Comment 4 Yuqiang Xian 2011-11-16 18:58:41 PST
Created attachment 115512 [details]
Another update

Sorry... missing another fix in the previous patch. Attached a new one.
Comment 5 Yuqiang Xian 2011-11-17 23:07:11 PST
Comment on attachment 115512 [details]
Another update

I think it's ready for review. Had a test on ARMv7 and no regression is observed comparing to the code w/o the patch, DFG on or not.
Comment 6 Filip Pizlo 2011-11-20 19:19:56 PST
r=me.  Sorry for the long delay in getting around to looking at this!

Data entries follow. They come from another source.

-- ==== Sys2Proof/Laws/State.lean ====
section
/-! SUPPORT. One lemma per field of State per update: what an update leaves and what it writes. -/

namespace Sys2Proof.Machine
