theorem powerStateTransition_spec {s : State} (hne : s.nvme.psTarget ≠ s.nvme.ps) (houts : s.nvme.outs = []) :
    Completes .powerStateTransitionDone s fun u => u.nvme = s.nvme.holdTarget ∧
      (s.nvme.psTarget = 2 → ∀ f, f < 8 → (u.fcd f).jbuf = []) := by
  obtain ⟨q, hexec, hempty⟩ := exec_powerStateTransitionDone hne
  rw [nvGo_of_no_outs (s := (s.setFlash q).modNvme NvmeSt.holdTarget) houts] at hexec
  exact ⟨_, hexec, rfl, hempty⟩

/-! Resets (R334). -/

theorem flrPf0_spec {s : State} (hup : s.pwr.domainUp = true) : Completes .flrPf0 s fun u =>
    u = s.setNvme u.nvme ∧ u.nvme.cc = 0 ∧ u.nvme.rdy = false ∧ u.nvme.sqs = [] ∧ u.nvme.cqs = [] ∧ u.nvme.outs = [] :=
  ⟨s.flr0, congrArg Host.Outcome.next (if_pos hup), rfl, rfl, rfl, rfl, rfl, rfl⟩

theorem flrPf1_spec {s : State} (hup : s.pwr.domainUp = true) : Completes .flrPf1 s fun u =>
    (∀ p, p < 32 → tget u.host.pages p {} = {}) ∧ ∀ e, e ∈ u.host.msix1 → e.2.getLsbD 96 = true :=
  ⟨s.flr1, congrArg Host.Outcome.next (if_pos hup), fun _ hp => page_flr1 s hp, fun _ he => masked_flr1 s he⟩

theorem hotReset_spec {s : State} (hup : s.pwr.domainUp = true) : Completes .hotReset s fun u =>
    u.host.linkUp = false ∧ u.host.msix0 = [] ∧ u.host.msix1 = [] ∧ u.nvme.cc = 0 ∧ u.nvme.rdy = false ∧ u.nvme.sqs = [] := by
  refine ⟨_, congrArg Host.Outcome.next (if_pos hup), rfl, rfl, rfl, ?_⟩
  rw [State.modHost, State.setHost_nvme, nvme_flr1]
  exact ⟨rfl, rfl, rfl⟩

end Sys2Proof.Machine

/-! Accesses of the CSR window and of the other BARs (R7-R10, R70, R333, R335, R349, R367). -/

namespace Sys2Proof.Machine

section CsrWindow
variable {s : State} {w : CsrWr} {p off : Nat}

/-- What a late write leaves in WARP_LOCKERR: one more in COUNT and, while LOCKERR is 0, its source and offset (R70). -/
def WarpSt.late (x : WarpSt) (w : CsrWr) : WarpSt :=
  let y := { x with lockCount := satAdd 16 x.lockCount 1 }
  if x.lockErr then y else { y with lockErr := true, lockSrc := lockSrcOf w.src, lockAddr := BitVec.ofNat 28 w.off }

theorem lockCount_late (x : WarpSt) (w : CsrWr) : (x.late w).lockCount = min (x.lockCount + 1) 0xFFFF :=
  (apply_ite WarpSt.lockCount ..).trans (ite_self _)

theorem late_of_no_lockErr {x : WarpSt} (h : x.lockErr = false) (w : CsrWr) : x.late w =
    { x with lockCount := satAdd 16 x.lockCount 1, lockErr := true, lockSrc := lockSrcOf w.src, lockAddr := BitVec.ofNat 28 w.off } :=
  if_neg (by simp [h])

/-- Beside the notice and the log entry it draws, a late write changes only WARP_LOCKERR. -/
theorem outsideNotices_lateWrite (s : State) (w : CsrWr) (held : Nat) :
    (s.lateWrite w held).outsideNotices = (s.setWarp (s.warp.late w)).outsideNotices := by
  simp only [State.lateWrite, outsideNotices_logFolded, outsideNotices_ite, outsideNotices_notifyModule, WarpSt.late]
  by_cases h : s.warp.lockErr = true
  · simp only [if_pos h]
    rfl
  · simp only [if_neg h]
    rfl

theorem ptns_lateWrite (s : State) (w : CsrWr) (held : Nat) : (s.lateWrite w held).ptns = s.ptns :=
  (congrArg State.ptns (outsideNotices_lateWrite s w held) : (s.lateWrite w held).outsideNotices.ptns = _)

theorem warp_lateWrite (s : State) (w : CsrWr) (held : Nat) : (s.lateWrite w held).warp = s.warp.late w :=
  (congrArg State.warp (outsideNotices_lateWrite s w held) : (s.lateWrite w held).outsideNotices.warp = _)

theorem mbGo_lateWrite (s : State) (w : CsrWr) (held : Nat) : (s.lateWrite w held).mgt.mbGo = s.mgt.mbGo :=
  (congrArg (fun u : State => u.mgt.mbGo) (outsideNotices_lateWrite s w held) : (s.lateWrite w held).outsideNotices.mgt.mbGo = _)

theorem csrDefined_of_ptnCores (h : csrAt off = some (.ptnCores p)) : csrDefined off = true := by
  simp [csrDefined, h, Csr.half]

theorem csrWrite_undefined (h : csrDefined w.off = false ∨ aligned w.off w.wide = false) : s.csrWrite w = (.undefined, s) := by
  unfold State.csrWrite
  split
  · rfl
  · rw [if_pos]
    obtain h | h := h <;> simp [h]

theorem csrWrite_of_csrAt {r : Csr} (hr : csrAt w.off = some r) (hdef : csrDefined w.off = true) (hal : aligned w.off w.wide = true) :
    s.csrWrite w = (if (s.csrReg r w).1 then .taken else .locked, (s.csrReg r w).2) := by
  simp [State.csrWrite, hr, hdef, hal]
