-- ==== Sys2Proof/Machine/Regs.lean ====
section
/-!
DEFINITION. Machine/Regs.lean: the register fields of every field table of spec/ that have no structure of their own in
State, one `RegField` per field: its block, offset, bit range, access code and Reset value as the table gives them.
The register file itself (State.regs) lists only the fields that differ from their Reset value.
A field whose Reset column reads "image" (R7), and HK_LO/HK_HI, whose defaults R420 gives per channel, carry 0 here:
their values are written by structure load (Machine/Husk.lean) and by `Regs.resetFile`. DEDUCED: log 10; and some fields tune only what a row's operands show: log 133.
-/

namespace Sys2Proof.Machine

/-- The access codes of R10. -/
inductive Access where
  | RW | RO | W1C | WO | RWL | HO
  deriving DecidableEq, Repr

/-- The register blocks of spec/; the number after a name is how many instances it has. -/
inductive Blk where
  | status | port | demod | engine | lane | thresh | pool | poolAct | wa | unit | loop | spf | spindle | qce | pcie
  | zone | ddrCh | ddr | gran | slot | therm | thermAct | flt | frt | dis | alm | snap | orr
  deriving DecidableEq, Repr

/-- One register field: `n` copies of it lie `stride` bytes apart from offset `off` of its block. -/
structure RegField where
  id : Nat
  blk : Blk
  off : Nat
  stride : Nat
  n : Nat
  hi : Nat
  lo : Nat
  acc : Access
  reset : BitVec 32
  deriving DecidableEq, Repr

/-- Base of control window `i` (R22, R23). -/
def windowBase (i : Nat) : Nat := 0x10000000 + i * 0x100000

/-- Where fault block `i` lies (R440): instances are numbered as `FltId` numbers them. -/
def fltAddr (i : Nat) : Nat :=
  if i = 0 then windowBase 0 + 0x300
  else if i = 1 then windowBase 7 + 0xF000
  else if i < 6 then windowBase (5 + (i - 2) / 2) + ((i - 2) % 2) * 0x1000 + 0x800
  else if i = 6 then windowBase 3 + 0xF00
  else if i = 7 then windowBase 4 + 0xF00
  else if i < 40 then windowBase (8 + (i - 8) / 8) + ((i - 8) % 8) * 0x1000 + 0x200
  else if i < 104 then windowBase (0xC + (i - 40) / 16) + 0x40000 + ((i - 40) % 16) * 0x400 + 0x300
  else if i < 168 then windowBase (0xC + (i - 104) / 16) + 0x60000 + ((i - 104) % 16) * 0x400 + 0x300
  else if i < 172 then windowBase (0x70 + (i - 168)) + 0x100
  else if i < 204 then windowBase (0xC + (i - 172) / 8) + 0x70000 + ((i - 172) % 8) * 0x400 + 0x300
  else if i < 268 then windowBase 0x10 + (i - 204) * 0x1000 + 0x800
  else if i = 268 then windowBase 0x10 + 0x80800
  else windowBase 0x12 + 0x800
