-- ==== Sys2Proof/Machine/Operands.lean ====
section
/-!
DEFINITION. Machine/Operands.lean: the numbering of R5 that operands and fields share, and what an operand names.
-/

namespace Sys2Proof.Machine

/-- HDA of an actuator, its side, and back (R5). -/
def hdaOf (n : Nat) : Nat := n / 2
def sideOf (n : Nat) : Nat := n % 2
def actOf (h side : Nat) : Nat := 2 * h + side

/-- Quadrant of an actuator and of an HDA. -/
def quadOfAct (n : Nat) : Nat := n / 16
def quadOfHda (h : Nat) : Nat := h / 8

/-- Loop instances of actuator n (R287): VCM, MA, LASER; and of HDA h: the two SPINDLE instances. -/
def vcmLoop (n : Nat) : Nat := 64 * (n / 16) + n % 16
def maLoop (n : Nat) : Nat := 64 * (n / 16) + 16 + n % 16
def laserLoop (n : Nat) : Nat := 64 * (n / 16) + 32 + n % 16
def spinLoop (h k : Nat) : Nat := 64 * (h / 8) + 48 + 2 * (h % 8) + k

/-- Kind of a loop instance (R287). -/
inductive LoopKind where
  | vcm | ma | laser | spindle
  deriving DecidableEq, Repr

def loopKind (g : Nat) : LoopKind :=
  if g % 64 < 16 then .vcm else if g % 64 < 32 then .ma else if g % 64 < 48 then .laser else .spindle

/-- Actuator of a VCM, MA or LASER instance. -/
def loopAct (g : Nat) : Nat := 16 * (g / 64) + g % 16

/-- HDA of an instance. -/
def loopHda (g : Nat) : Nat := match loopKind g with | .spindle => 8 * (g / 64) + (g % 64 - 48) / 2 | _ => loopAct g / 2

/-- NSIDs of an actuator, and the actuator and kind of an NSID (R5). -/
def zonedNs (n : Nat) : Nat := 2 * n + 1
def convNs (n : Nat) : Nat := 2 * n + 2
def nsAct (nsid : Nat) : Nat := (nsid - 1) / 2
def nsIsConv (nsid : Nat) : Bool := nsid % 2 == 0

/-- Zone of an LBA and the offset in it (R5). -/
def zoneOf (lba : Nat) : Nat := lba / 65536
def zoneOfs (lba : Nat) : Nat := lba % 65536

/-- The float32 period and the tolerance of R269 at a PORT SPEED, in ps. -/
def nominalPeriod (speed : Nat) : Nat × Nat := if speed = 0 then (4629630, 4630) else (6172840, 6173)

/-- Spindle speed in rpm at a PORT SPEED (R36). -/
def nominalRpm (speed : Nat) : Nat := if speed = 0 then 7200 else 5400

/-- 32-bit two's complement of an integer, and back. -/
def toW (i : Int) : Word := BitVec.ofInt 32 i

/-- FRAME_NO comparison modulo 2^32 over windows below 2^31 frames (R166): a is before b. -/
def frameBefore (a b : Word) : Bool := (b - a) != 0 && (b - a).toNat < 2 ^ 31

/-- A frame number as four little-endian bytes of a control word. -/
def wBytes (w : Word) : List Nat := [w.toNat % 256, w.toNat / 256 % 256, w.toNat / 65536 % 256, w.toNat / 16777216 % 256]
def hBytes (v : Nat) : List Nat := [v % 256, v / 256 % 256]

/-! ### Grain areas (R12, R394) -/

/-- N of a grain area: 16 grains a capture record in partition 1, what SIZE_MIB holds in partitions 0 and 6 (R394). -/
def State.grainCount (s : State) (id : Nat) : Nat :=
  match s.str.part id with
  | some p => if id = 1 then 16 * s.rdN Reg.thresh_CAP_RECORDS 0 else p.sizeMib * 1048576 / 4160
  | none => 0

/-- Where grain x of an area has its payload, and its tag. -/
def State.grainAt (s : State) (id x : Nat) : Nat := match s.str.part id with | some p => p.base + 4096 * x | none => 0
def State.tagAt (s : State) (id x : Nat) : Nat := match s.str.part id with | some p => p.base + 4096 * s.grainCount id + 64 * x | none => 0

/-- Payload of grain x of an area. -/
def State.grainBytes (s : State) (id x : Nat) : List Byte := s.memRead (s.grainAt id x) 4096

/-- No line of the grain is poisoned (R397). -/
def State.grainClean (s : State) (id x : Nat) : Bool :=
  let a := s.grainAt id x / 128
  s.gran.poison.all (fun l => !((a ≤ l && l < a + 32) || l == s.tagAt id x / 128))

/-- What the consumer of grain x of an area finds: a sound TAG_CRC, in lines that are not poisoned (R14, R397). -/
def State.grainGood (s : State) (id x : Nat) : Bool :=
  (s.str.part id).isSome && s.grainClean id x && tagSound (s.memRead (s.tagAt id x) 64)

/-- The block that consumes the grains of an area, by its tag-integrity fault: the recovery pool captures, the queue and command engine
the others. -/
def areaChecker (id : Nat) : Nat := if id = 1 then 0x0B00 else 0x0400

/-- The name an area's grain has for an injection (R444). -/
def areaWord (id x : Nat) : Nat := id * 2 ^ 32 + x

/-! ### Where the tag sends a sample grain (R15) -/

/-- The tag of a sample grain from the Awn link: `src` is SAMPLE_SRC (R13). -/
def sampleTag (act src len frameTs : Nat) : Tag :=
  { Tag.zero with kind := 1, act := act, noCmd := true, len := len, sampleSrc := src, frameTs := frameTs }

/-- KIND, ACT and SAMPLE_SRC select the destination: the class and instance of the block that takes a grain of KIND 1. -/
def sampleDest (lane : Nat → Nat) (t : Tag) : Nat × Nat :=
  match t.sampleSrc with
  | 0 | 1 => (0x0A, lane t.act)
  | 2 => (0x06, t.act)
  | 3 => (0x09, hdaOf t.act)
  | _ => (0x0C, 0)

end Sys2Proof.Machine
end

By the way, do you know how many of the cases where this is a win have a constant divisor?
Comment 7 Yuqiang Xian 2011-11-20 19:40:42 PST
(In reply to comment #6)
> r=me.  Sorry for the long delay in getting around to looking at this!
> 
> By the way, do you know how many of the cases where this is a win have a constant divisor?

Thanks!

I don't know the answer to your question. While I guess we can add some fast paths to complex arithmetic operations (e.g., mod, div, mul) for known constants, where we could do some strength reduction peephole optimizations and see how they impact the performance. What do you think?
Comment 8 WebKit Review Bot 2011-11-20 20:47:17 PST
Comment on attachment 115512 [details]
Another update

Clearing flags on attachment: 115512

Committed r100881: <http://trac.webkit.org/changeset/100881>
Comment 9 WebKit Review Bot 2011-11-20 20:47:26 PST
All reviewed patches have been landed.  Closing bug.